**TASK OBJECTIVE**
From the data below, retype exactly the lines starting with the one that contains "(∀ k, k < 13 → ringTook" and ending with the one that contains "((∀ (s t : State)", both included.

BEGIN PROVIDED DATA

/-- An event is one record of 32 bytes with its time, step, source, severity, partition, code and detail; a function
that receives it gets it at its ring's tail with vector 1, or counts it lost; one of severity 2 or above enters the
life record (15, R523, R525; 17, R579). -/
def Obligations.Events : Prop :=
  ∀ (s : State) (src : EvSrc) (p code detail : Nat), s.supplies.mainOn = true → s.host.fns.length = 13 →
    let e := mkEvent s src p code detail
    let b := evBytes e
    ((p < 12 ∨ p = 15) → b.length = 32 ∧ b.take 8 = leBytes 8 s.quartz.ns ∧
      (b.drop 8).take 8 = leBytes 8 (if p < 12 then (part s p).seq.step else 0) ∧
      (b.drop 16).take 4 = leBytes 1 src.die ++ leBytes 1 src.unit ++ leBytes 2 src.index ∧
      (b.drop 20).take 2 = leBytes 2 (evSeverity code + 256 * p) ∧ (b.drop 22).take 2 = leBytes 2 code ∧
      (detailGiven code = true → b.drop 24 = leBytes 8 detail)) ∧
    (∀ k, k < 13 → ringTook s (ringEvent k e s) k b) ∧
    (s.host.up = true → ∀ k, k < 13 → fnReceives s e k = false → fnOf (sendEvent s src p code detail) k = fnOf s k) ∧
    (2 ≤ evSeverity code → code < 65536 → evSeverity code < 16 → s.life.log.length < 4096 → (sendEvent s src p code detail).life.log = s.life.log ++ [e]) ∧
    (evSeverity code < 2 → p < 16 → (sendEvent s src p code detail).life = s.life)

/-- A step with a command in front performs that command on the state with the rest of the queue (log entry 1). -/
def Obligations.StepPerforms : Prop :=
  ∀ (s : State) (c : Instr) (rest : List Instr), step { s with pending := c :: rest } = exec c { s with pending := rest }

/-- The reset state has the invariant and an empty queue, and holds what the spec states for it. -/
def Obligations.ResetState : Prop := Inv State.reset ∧ State.reset.pending = [] ∧ freshModule State.reset

/-- No command is refused, and a well-formed one goes on in every state; only a flit of another type than its row
stops (log entry 1). -/
def Obligations.CommandsGoOn : Prop :=
  ∀ (s : State) (c : Instr),
    (∀ r, exec c s ≠ .refused r) ∧
    (c.wf = true → goesOn (exec c s) ∨ (isFlitRow c = true ∧ exec c s = .fault .wrongFlit))

/-- Commands are performed in their order: a step takes the front one and leaves the rest, no command adds one, and
with none waiting a step is one tick, which goes on (log entry 1). -/
def Obligations.QueueOrder : Prop :=
  ((∀ (s t : State) (c : Instr), Inv s → exec c s = .next t → t.pending = s.pending) ∧
   ∀ s t : State, Inv s → step s = .next t → t.pending = s.pending.drop 1) ∧
  (∀ s : State, Inv s → s.pending = [] → ∃ t, step s = .next t ∧ Inv t ∧ t.pending = [] ∧ staysBurned s.boot.fuse t.boot.fuse)

/-- Every step keeps the module's shape: 12 partitions, 24 ports, 13 functions, 4 collectors, and an Onyx array in
canonical form. -/
def Obligations.StepKeepsInv : Prop := ∀ s t : State, Inv s → step s = .next t → Inv t

/-- A burned bit of Onyx stays burned through every step (20, R657). -/
def Obligations.FusesStayBurned : Prop := ∀ s t : State, Inv s → step s = .next t → staysBurned s.boot.fuse t.boot.fuse
end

END PROVIDED DATA

**TASK RESULT**
    (∀ k, k < 13 → ringTook s (ringEvent k e s) k b) ∧
    (s.host.up = true → ∀ k, k < 13 → fnReceives s e k = false → fnOf (sendEvent s src p code detail) k = fnOf s k) ∧
    (2 ≤ evSeverity code → code < 65536 → evSeverity code < 16 → s.life.log.length < 4096 → (sendEvent s src p code detail).life.log = s.life.log ++ [e]) ∧
    (evSeverity code < 2 → p < 16 → (sendEvent s src p code detail).life = s.life)

/-- A step with a command in front performs that command on the state with the rest of the queue (log entry 1). -/
def Obligations.StepPerforms : Prop :=
  ∀ (s : State) (c : Instr) (rest : List Instr), step { s with pending := c :: rest } = exec c { s with pending := rest }

/-- The reset state has the invariant and an empty queue, and holds what the spec states for it. -/
def Obligations.ResetState : Prop := Inv State.reset ∧ State.reset.pending = [] ∧ freshModule State.reset

/-- No command is refused, and a well-formed one goes on in every state; only a flit of another type than its row
stops (log entry 1). -/
def Obligations.CommandsGoOn : Prop :=
  ∀ (s : State) (c : Instr),
    (∀ r, exec c s ≠ .refused r) ∧
    (c.wf = true → goesOn (exec c s) ∨ (isFlitRow c = true ∧ exec c s = .fault .wrongFlit))

/-- Commands are performed in their order: a step takes the front one and leaves the rest, no command adds one, and
with none waiting a step is one tick, which goes on (log entry 1). -/
def Obligations.QueueOrder : Prop :=
  ((∀ (s t : State) (c : Instr), Inv s → exec c s = .next t → t.pending = s.pending) ∧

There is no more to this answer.